The static method convert is designed to use a one-dimensional Array of positive integers for filling a two-dimensional Array of the same integers arranged into a specified number of rows and columns, and returning that result. If there are insufficient values in the one-dimensional array to fill the two-D array, values of -1 are placed in the extra locations. If there are too many values in the one-dimensional array to fit into the specified two-dimensional array, those extra values are left out of the two-dimensional result.

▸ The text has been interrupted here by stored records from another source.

/-- Quadrant q's rail set to a voltage, within its limits (R744). -/
def Dev.setRail (d : Dev) (q mv : Nat) : Dev :=
  let v := clampN (Nat.max 600 (d.rd (PWR_RAIL_VMIN_MV q))) (Nat.min 900 (d.rd (PWR_RAIL_VMAX_MV q))) mv
  let p := d.power
  { d with power := { p with settled := tput p.settled q d.now, busyPace := tput p.busyPace q d.now } }.emit (.pmbus (d.rd (PWR_RAIL_ADDR q)) pmVout v)

/-- Auxiliary rail k commanded on or off. -/
def Dev.setAux (d : Dev) (k : Nat) (on : Bool) : Dev :=
  (d.wr (PWR_AUX_ON k) (b2n on)).emit (.pmbus (d.rd (PWR_AUX_ADDR k)) pmOperation (if on then 0x80 else 0))

/-! ### The ladder (Tables 20-1 to 20-3) -/

/-- No command outstanding, no task resident, every engine and lane idle: the conditions of Poised. -/
def Dev.atRest (d : Dev) : Bool :=
  d.cmds.all (fun e => decide (e.2.stage = .done) && (e.2.sent || decide (internalKey ≤ e.2.qkey)))
    && d.sched.tasks.isEmpty && d.sched.waiting.isEmpty
    && d.engines.all (fun e => e.2.running.isNone && e.2.queue.isEmpty)
    && d.ciphers.all (fun e => e.2.running.isNone && e.2.queue.isEmpty && e.2.slots.isEmpty)
    && d.digests.all (fun e => e.2.running.isNone && e.2.queue.isEmpty && e.2.slots.isEmpty)

/-- Every write programmed and its batch durable, and no pass busy on the flash: the conditions of Lulled. -/
def Dev.allProgrammed (d : Dev) : Bool := d.rows.all (fun e => d.rowCounts e.2) && d.batches.isEmpty && d.flash.isEmpty

/-- The conditions of the entry step to a state; the step to Stowed begins with a full checkpoint cycle, and goes on once that is over. -/
def Dev.mayEnter (d : Dev) (state : Nat) : Bool :=
  match state with
  | 1 => d.atRest
  | 2 => d.allProgrammed
  | 3 => decide (d.ckpt.whole = 2) && d.allProgrammed
  | _ => true

/-- The checkpoint cycle of the step to Stowed (Table 20-2, R319): the ports that Lulled has parked are taken up for its programs. -/
def Dev.stowCheckpoint (d : Dev) : Dev :=
  if d.ckpt.whole ≠ 0 then d else
  let raise (d : Dev) (n : Nat) : Dev := if d.isSet (FLP_GUARD_STAT_HELD n) then d else d.emit (.portWp n true)
  ((tkeys d.ports fun _ p => decide (p.own = .owned)).foldl raise d).checkpointWhole

/-- Host groups brought to one lane of their first port: their other ports lose link, and the queue pairs on them fail. -/
def Dev.narrowHosts (d : Dev) : Dev :=
  let d := (upTo 4).foldl (fun (d : Dev) g => d.wr (ETH_GSTAT_LINK g) (d.rd (ETH_GSTAT_LINK g) % 2)) d
  d.failPorts fun p => decide (p < 16) && decide (p % 4 ≠ 0)

/-- The entry step to a state (Table 20-2). -/
def Dev.enterStep (d : Dev) (state : Nat) : Dev :=
  let d := match state with
    | 1 => (upTo 4).foldl (fun (d : Dev) q => d.setRail q (600 + 2 * d.rd PWR_GOV_FLOOR_MV)) d
    | 2 =>
      let d := d.parkPorts.narrowHosts
      if d.isSet PEER_LINK_UP then (d.wr PEER_LINK_HALF 1).wr PEER_LINK_LANES 0xFF else d
    | 3 =>
      let d := { d with ckpt := { d.ckpt with whole := 0 } }.parkPorts
      let d := if d.linked then (d.linkTell (.control .dramOff)).isolate else d
      let d := ((d.setAux 0 false).setAux 1 false).wr PEER_LINK_LANES 0
      let d := (d.wr PEER_LINK_UP 0).wr PEER_LINK_HALF 0
      let d := { d with ckpt := { d.ckpt with held := [] }, peer := { d.peer with mirror := Mirror.reset } }
      let d := (upTo 4).foldl (fun (d : Dev) g => (d.wr (ETH_GSTAT_LINK g) 0).wr (ETH_GSTAT_DOWN g) 1) d
      d.failPorts fun p => decide (p < 16)
    | _ =>
      let d := { d with boot := { d.boot with dumpStamp := some d.stamp } }.lastReadings
      let d := ((d.setAux 2 false).setAux 3 false).failPorts fun _ => true
      (upTo 4).foldl (fun (d : Dev) q => d.emit (.pmbus (d.rd (PWR_RAIL_ADDR q)) pmOperation 0)) d
  d.wr PWR_STAT_STATE state

/-- Ports taken up again after Lulled or Stowed: those held are trained from their saved results, the others asked for (Table 20-3); a failed port is
left alone (R266). -/
def Dev.wakePorts (d : Dev) : Dev :=
  let own := if d.solo then upTo 64 else d.homePorts
  own.foldl (fun (d : Dev) n => match tget d.ports n with
    | some p =>
      if d.isSet (FLP_STAT_FAILED n) then d
      else if p.own = .owned then (d.emit (.portWp n (!d.isSet (FLP_GUARD_STAT_HELD n)))).startTraining n (d.rd (FLP_STAT_MODE_NOW n))
      else if p.own = .free ∧ d.boot.phase = .running then d.askPort n else d
    | none => d) d

/-- Exit from the present power state to Active (Tables 20-1 and 20-3). A part held by R754 stays; from Standby the part boots. A fenced part
leaves its fence by no other way than reset (R247): it stays as it is. -/
def Dev.wakeExit (d : Dev) : Dev :=
  if d.fenced then d else
  let d := { (d.wr PWR_STAT_MOVING 0) with power := { d.power with entering := none, cmd := none, idleSince := d.now }, ckpt := { d.ckpt with whole := 0 } }
  if d.isSet PWR_STAT_THERMAL_HOLD then d else
  match d.rd PWR_STAT_STATE with
  | 0 => d
  | 1 => d.wr PWR_STAT_STATE 0
  | 2 =>
    let d := (d.wr PWR_STAT_STATE 0).wakePorts
    if d.isSet PEER_LINK_HALF then (d.wr PEER_LINK_HALF 0).wr PEER_LINK_LANES 0xFFFF else d
  | 3 => ((((d.setAux 0 true).setAux 1 true).setAux 2 true).setAux 3 true).wr PWR_STAT_STATE 0 |>.wakePorts
  | _ =>
    let d := (upTo 4).foldl (fun (d : Dev) q => d.emit (.pmbus (d.rd (PWR_RAIL_ADDR q)) pmOperation 0x80)) d
    (d.emit .restart).resetNow false

/-- Whether a wake event wakes the part from a state (Table 20-1): 0 a token, delay-list wake or internal pass, 1 a frame on a host port, 2 a
frame on the management port, 3 an I3C wake, 4 a sanding pass. -/
def wakes (state w : Nat) : Bool :=
  match state with
  | 1 => decide (w = 0 ∨ w = 1 ∨ w = 2 ∨ w = 4)
  | 2 => decide (1 ≤ w ∧ w ≤ 4)
  | 3 => decide (2 ≤ w ∧ w ≤ 4)
  | _ => decide (w = 3)

/-- The meaning of WAKE (R738, R741): an entry stops at the end of the step that is running, and the device exits from the deepest state
reached. -/
def execWake (w : Nat) (s : State) : Host.Outcome State Fault Refusal :=
  onDev (fun d =>
    if d.boot.phase ≠ .running ∨ (d.rd PWR_STAT_STATE = 0 ∧ d.power.entering.isNone) then d
    else if d.rd PWR_STAT_STATE = 0 then (if w ≤ 4 then d.wakeExit else d)
    else if wakes (d.rd PWR_STAT_STATE) w then d.wakeExit else d) s

/-- The meaning of AUTO_POISE (R735): the conditions of Poised have held for POISE_IDLE and no vermilion stream is open. -/
def execAutoPoise (s : State) : Host.Outcome State Fault Refusal :=
  onDev (fun d =>
    if !d.accepting ∨ !d.isSet PWR_CFG_AUTO_POISE ∨ d.rd PWR_STAT_STATE ≠ 0 ∨ d.power.entering.isSome then d
    else if !d.atRest then { d with power := { d.power with idleSince := d.now } }
    else if d.now < d.power.idleSince + usNs (d.rd PWR_CFG_POISE_IDLE) ∨ d.streams.any (fun e => e.2.isOpen && decide (e.2.cls = 2)) then d
    else d.enterStep 1) s

/-- The meaning of ENTRY_STEP (R737): the next entry step begins once its conditions hold; none of a fenced part (R247). -/
def execEntryStep (s : State) : Host.Outcome State Fault Refusal :=
  onDev (fun d =>
    match d.power.entering with
    | none => d
    | some t =>
      let next := d.rd PWR_STAT_STATE + 1
      let told := match d.power.cmd with
        | some id => (match tget d.cmds id with | some c => c.sent | none => true)
        | none => true
      if !told ∨ d.fenced then d
      else if !d.mayEnter next then (if next = 3 then d.stowCheckpoint.settle else d) else
      let d := d.enterStep next
      if next < t then d else { (d.wr PWR_STAT_MOVING 0) with power := { d.power with entering := none, cmd := none } }) s

/-- POWER_STATE (R170, R735, R736, R754). -/
def Dev.runPowerState (d : Dev) (id target : Nat) : Dev :=
  let now := d.rd PWR_STAT_STATE
  if 4 < target then d.complete id .paramInvalid 0
  else if d.isSet PWR_STAT_MOVING then d.complete id .stateConflict 0
  else if target = now then d.succeed id now
  else if d.isSet PWR_STAT_THERMAL_HOLD ∧ target < now then d.complete id .stateConflict 0
  else if d.streams.any (fun e => e.2.isOpen && decide (e.2.cls = 2)) ∧ target ≠ 0 then d.complete id .stateConflict 0
  else
    let d := (d.wr PWR_STAT_TARGET target).succeed id now
    if target < now then d.wakeExit
    else { (d.wr PWR_STAT_MOVING 1) with power := { d.power with entering := some target, cmd := some id } }

/-! ### Pace (R29–R35, R742–R744) -/

/-- The median of a quadrant's eight monitors (R31): the mean of the middle two, rounded down. Which median of an even count is meant is the model's
choice (DESIGN CHOICE, log 123). -/
def medianOf (ms : List Nat) : Nat :=
  let s := sortOn (fun m => m) ms
  (s.getD 3 0 + s.getD 4 0) / 2

/-- Whether a monitor differs by more than 25% from a median. -/
def offMedian (m x : Nat) : Bool := decide (m < 4 * (if x < m then m - x else x - m))

/-- The monitors of a quadrant judged: VALID_MAP, PACE, MIN_MON and FALLBACK, with their events. Of several monitors at the lowest pace MIN_MON names
the lowest number, a choice (DESIGN CHOICE, log 120). -/
def Dev.judgeMonitors (d : Dev) (q : Nat) (mons : List Nat) : Dev :=
  let med := medianOf mons
  let good := (upTo 8).filter fun i => !offMedian med (mons.getD i 0)
  let map := sumN (good.map fun i => 2 ^ i)
  let known := (tget d.power.excluded q).getD 0
  let fresh := (upTo 8).filter fun i => !good.contains i && !bit known i
  let d := fresh.foldl (fun (d : Dev) _ => d.event 0x0901 0 0 q [0]) d
  let d := { d with power := { d.power with excluded := tput d.power.excluded q (known ||| (255 - map)) } }
  let d := d.wr (PWR_PACE_VALID_MAP q) map
  if good.length < 4 then
    let d := if d.isSet (PWR_PACE_FALLBACK q) then d else (d.wr (PWR_PACE_FALLBACK q) 1).event 0x0901 2 0 q [1]
    let d := if d.rd (PWR_VOUT_MV q) < 650 then d.setRail q 650 else d
    d.wr (PWR_PACE_PACE q) 1024
  else
    match argMin (fun i => mons.getD i 0) good with
    | some i => ((d.wr (PWR_PACE_FALLBACK q) 0).wr (PWR_PACE_PACE q) (satAt 65535 (mons.getD i 0))).wr (PWR_PACE_MIN_MON q) i
    | none => d

/-- The governor acts on a sample (R742–R744, R748): up a step below the target, down a step above the cap of stage 2 or after LOWER_MS of
samples above the target with its guard. Under FALLBACK the cap of stage 2 lowers a rail no further than the 0.65 V of R32: which of the two rules
gives way is the model's choice (DEDUCED, log 119). -/
def Dev.govern (d : Dev) (q : Nat) : Dev :=
  let pace := d.rd (PWR_PACE_PACE q)
  let mv := d.rd (PWR_VOUT_MV q)
  let step := d.rd PWR_GOV_STEP_MV
  let cap := Nat.max (d.rd THM_CFG_CAP_PACE) d.adm.pHold
  let hot := decide (d.rd PWR_STAT_THROTTLE = 2)
  let want := Nat.max (d.rd PWR_GOV_FLOOR_PACE) d.adm.pHold
  let target := if hot then Nat.min want cap else want
  let settled := match tget d.power.settled q with | some t => decide (t + usNs 100 ≤ d.now) | none => true
  let high := decide (target * (128 + d.rd STRM_ADM_CFG_GUARD) ≤ pace * 128)
  let d := if high then d else { d with power := { d.power with busyPace := tput d.power.busyPace q d.now } }
  if !settled then d
  else if pace < target then d.setRail q (mv + step)
  else if hot ∧ cap < pace then d.setRail q (if d.isSet (PWR_PACE_FALLBACK q) then Nat.max 650 (mv - step) else mv - step)
  else if high ∧ (tget d.power.busyPace q).getD 0 + msNs (d.rd PWR_GOV_LOWER_MS) ≤ d.now ∧ !d.isSet (PWR_PACE_FALLBACK q) then d.setRail q (mv - step)
  else d

/-- The meaning of PACE_SAMPLE (R30–R32, R35, R743). The 4 µs windows of R35 are counted from time 0 of the model's clock, a choice (DESIGN CHOICE, log
124). -/
def execPaceSample (q : Nat) (mons : List Nat) (mv centiA : Nat) (s : State) : Host.Outcome State Fault Refusal :=
  onDev (fun d =>
    if 4 ≤ q ∨ d.boot.phase ≠ .running ∨ 2 ≤ d.rd PWR_STAT_STATE then d else
    let d := (d.wr (PWR_VOUT_MV q) mv).wr (PWR_VOUT_CENTI_A q) centiA
    let d := d.judgeMonitors q mons
    let pace := d.rd (PWR_PACE_PACE q)
    let again := match tget d.power.reloaded q with | some t => decide (t / 4000 = d.now / 4000) | none => false
    let d := d.wr (PWR_PACE_LOW_LOW q) (if again then pace else Nat.min pace (d.rd (PWR_PACE_LOW_LOW q)))
    let d := if d.rd PWR_STAT_STATE = 0 then d.govern q else d
    d.notePace.admRegs.reRisk) s

/-- PWR_PACE_LOW.RELOAD (R35). -/
def Dev.reloadLow (d : Dev) (q : Nat) : Dev :=
  { (d.wr (PWR_PACE_LOW_LOW q) (d.rd (PWR_PACE_PACE q))) with power := { d.power with reloaded := tput d.power.reloaded q d.now } }

/-- The meaning of REGULATOR_FAULT (R745): of core rail 0–3 or auxiliary rail 4–7; only a core regulator's silence counts. The STATUS_WORD that
was read is not the part's to know. -/
def execRegulatorFault (k : Nat) (silent : Bool) (s : State) : Host.Outcome State Fault Refusal :=
  onDev (fun d =>
    if 8 ≤ k ∨ (silent ∧ 4 ≤ k) ∨ d.boot.phase ≠ .running then d
    else d.drawn.fence 0x0902 0 k [Config.freeNat d.draws % 65536]) s

/-! ### Heat (R746–R755) -/

/-- A threshold of a sensor in units of 0.125 °C. -/
def Dev.threshold (d : Dev) (f : Fld) : Int := signed 8 (d.rd f) * 8

/-- Unacknowledged records counted in THM_REC_STAT. -/
def Dev.recordRegs (d : Dev) : Dev := d.wr THM_REC_STAT_UNACKED (countP d.thermal.records fun r => decide (r.rstate = 1))

/-- A shutdown record put into the ring (R753): in a free place, the oldest acknowledged one, or the oldest. -/
def Dev.putRecord (d : Dev) (r : Shutdown) : Dev :=
  let l := d.thermal.records
  if l.length < 64 then { d with thermal := { d.thermal with records := l ++ [r] } }.recordRegs else
  let acked := (upTo 64).filter fun i => match l[i]? with | some x => decide (x.rstate ≠ 1) | none => false
  let age (i : Nat) : Nat := match l[i]? with | some x => x.stamp | none => 0
  let place := (argMin age (if acked.isEmpty then upTo 64 else acked)).getD 0
  let d := if acked.isEmpty then d.bump THM_REC_STAT_OVERFLOW else d
  { d with thermal := { d.thermal with records := modAt l place fun _ => r } }.recordRegs

/-- The shutdown record of a trip (Table 20-5), and its event. -/
def Dev.recordTrip (d : Dev) (s cause : Nat) : Dev :=
  let d := d.bump THM_REC_STAT_TRIPS
  let temp (i : Nat) : Int := if d.sensorFailed i then -128 else clampI (-127) 127 (d.sensor i / 8)
  let r : Shutdown :=
    { rstate := 1, sensor := s, cause := cause, pstate := d.rd PWR_STAT_STATE, tripSet := d.threshold (THM_THR_TRIP s), reading := d.sensor s
      ondie := (upTo 24).map temp, remote := (upTo 8).map fun i => temp (24 + i), stamp := d.stamp
      vcore := if s < 24 then d.rd (PWR_VOUT_MV (s / 6)) else 0, trips := d.rd THM_REC_STAT_TRIPS }
  (d.putRecord r).eventRec 0x0301 2 0 s false [] r.bytes

/-- THERMTRIP_N asserted. -/
def Dev.assertTrip (d : Dev) : Dev :=
  if d.pins.thermtrip then d else { (d.emit (.pin 1 false)) with pins := { d.pins with thermtrip := true } }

A partial listing of the method is given here.

/**
 * Converts a 1-dimensional Array to a 2-dimensional with the
 * given number of rows and cols. If the 1-D Array is not large
 * enough to fill the 2-d Array, values of -1 are used for the 
 * extra values. If the 1-dimensional Array is to large to fit 
 * into the specified 2-D Array, the extra values are left out.
 * @param arr a 1-D integer Array
 * @param rows the number of rows in the 2-d Array to be returned
 * @param cols the number of cols in the 2-d Array to be returned
 * PRECONDITION: rows and cols >= 1
 */
public static int[][] convert(int[] arr, int rows, int cols)
{
    int[][] result = new int[rows][cols];

    /* missing code */

    return result;
}

Which of the following can be used to replace /* missing code */ so that the method will work as described?


  1. int i = 0;
    for (int r = 0; r < rows; r++) {
        for (int c = 0; c < cols; c++) {
            if (i < arr.length)
            {
                result[r][c] = arr[i];
                i++;
            }
            else
            {
                result[r][c] = -1;
            }
        }
    }

  2. int i = 0;
    for (int r = 0; r < rows; r++) {
        for (int c = 0; c < cols; c++) {
            if (i < rows * cols)
            {
                result[r][c] = arr[i];
                i++;
            }
            else
            {
                result[r][c] = -1;
            }
        }
    }

  3. int r = 0;
    int c = 0;
    int i = 0;
    while (i < rows * cols) {
        if (i < arr.length)
            result[r][c] = arr[i];
        else
            result[r][c] = -1;
        i += 1;
        r = i / cols;
        c = i % cols;
    }
    return result;
  1. I only
  2. II only
  3. III only
  4. I and II only
  5. I and III only

Show solution:

The correct answer is e. In option I, nested-for loops work through the rows and columns while the index i works its way through the one-dimensional Array. In option III, the index variable i keeps counting until the two-dimensional Array is filled, with row and column indexes being manipulated manually using integer division and modulo operations to identify the correct row and column based on i.